Not to mention that if you're measuring probabilities, you should measure not by the percentage of the total number of ballots and applications that voters fill out correctly, but the percentage of the rejected ballots which, subjected to closer scrutiny, turn out to have been rejected in error. And I find it hard to believe that 96% of rejected ballots are rejected in error.
March 13, 2009 7:04 PM | Reply | Permalink
Bravo on your efforts. Period.
Good. Bad. Ugly. Imperfect.
This is journalism.
Effort. Stubbornness. Thoroughness. Objective reporting.
I'm nobody. But I applaud you.
(Ignore my hammer and sickle. That's just sarcasm and irony. I'm not really a commie.)
March 13, 2009 7:23 PM | Reply | Permalink
As embarrassingly unprepared and unfocused Joe Friedberg was during this case I don't think even Johnnie Cochran could have gotten a win for Norm. Coleman is a loser, in all ways.
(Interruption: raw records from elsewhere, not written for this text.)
theorem Flow.enterShutdown (h : Flow s t) (z : Nat) : Flow s (t.enterShutdown z) := by
  unfold State.enterShutdown
  split
  case h_1 | h_2 | h_3 => exact ((h.modZone z _).setZoneState z _).entryActions z
  all_goals exact h

theorem Flow.parkStopped (h : Flow s t) (a : Nat) : Flow s (t.parkStopped a) := by
  unfold State.parkStopped
  split
  · exact h
  · split
    · exact h.createPark a
    · exact h

theorem Flow.restoreShutter (h : Flow s t) (n : Nat) : Flow s (t.restoreShutter n) := by
  unfold State.restoreShutter
  split
  · exact h
  · split
    case h_1 | h_2 => exact (h.modShutter n _).sendShutter n _
    case h_3 => exact h.sendShutter n _
    case h_4 => exact h.modShutter n _
    all_goals exact h

theorem Flow.enterRestoring (h : Flow s t) (z : Nat) : Flow s (t.enterRestoring z) :=
  ((h.setZoneState z _).foldl _ _ fun _ n h => h.restoreShutter n).foldl _ _ fun _ a h => h.parkStopped a

theorem Flow.dropRecord (h : Flow s t) (a : Nat) : Flow s (t.dropRecord a) := h.modCrane a _

theorem Flow.dropAndAudit (h : Flow s t) (a : Nat) (j : Job) : Flow s (t.dropAndAudit a j) := by
  unfold State.dropAndAudit
  split
  · exact h
  · simp only
    split
    · exact h.dropJob j
    · exact (h.dropJob j).addJob a _

theorem Flow.resolveRecord (h : Flow s t) (a : Nat) : Flow s (t.resolveRecord a) := by
  unfold State.resolveRecord
  split
  · exact h
  · split
    · exact h
    · split
      · exact h
      · split
        · exact ((h.dropRecord a).returnJob a _).endDraining a
        · split
          · exact ((h.dropRecord a).returnJob a _).endDraining a
          · exact ((h.dropRecord a).dropAndAudit a _).endDraining a
      · split
        · exact h
        · split
          · exact ((h.dropRecord a).returnJob a _).unaccountedLoad a _
          · exact ((h.dropRecord a).dropJob _).unaccountedLoad a _

theorem Flow.resumeStation (h : Flow s t) (st : Nat) : Flow s (t.resumeStation st) :=
  ((h.sendStation st _).sendPresent st).modStation st _

theorem Flow.normalActions (h : Flow s t) (z : Nat) : Flow s (t.normalActions z) :=
  (h.foldl _ _ fun _ n h => h.resumeStation n).foldl _ _ fun _ a h => h.resolveRecord a

theorem Flow.completeRestoration (h : Flow s t) (z : Nat) : Flow s (t.completeRestoration z) := by
  unfold State.completeRestoration
  dsimp only
  split
  · exact (((h.setZoneState z _).turnAlert z).normalActions z).reportZone z _
  · exact (h.setZoneState z _).normalActions z

theorem Flow.judgeZone (h : Flow s t) (z : Nat) : Flow s (t.judgeZone z) := by
  unfold State.judgeZone
  split
  · split
    · exact h.setZoneState z _
    · exact h
  · split
    · exact h.completeRestoration z
    · exact h
  · exact h

theorem Flow.judgeZones (h : Flow s t) : Flow s t.judgeZones := h.foldl _ _ fun _ z h => h.judgeZone z

theorem Flow.settleWing (h : Flow s t) : Flow s t.settleWing := (h.judgeZones.withdrawAll).lookAll

end Sys2Proof.Machine
end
March 13, 2009 7:39 PM | Reply | Permalink
"starting assumption"??
starting when??
the starting assumption when the ballot is received might well be that the voter acted correctly. but that assumption is then tested by comparing the ballot against the rules. and the ballot is then counted or rejected based on those rules.
the starting assumption in the election contest phase is that the tally at the end of the recount is correct, not that every ballot cast was done so properly. that is why the burden in the contest is on coleman to prove that the tally is not correct by proving that according to the rules individual ballots were either counted improperly or rejected improperly. wishing it were otherwise isn't a persuasive legal argument.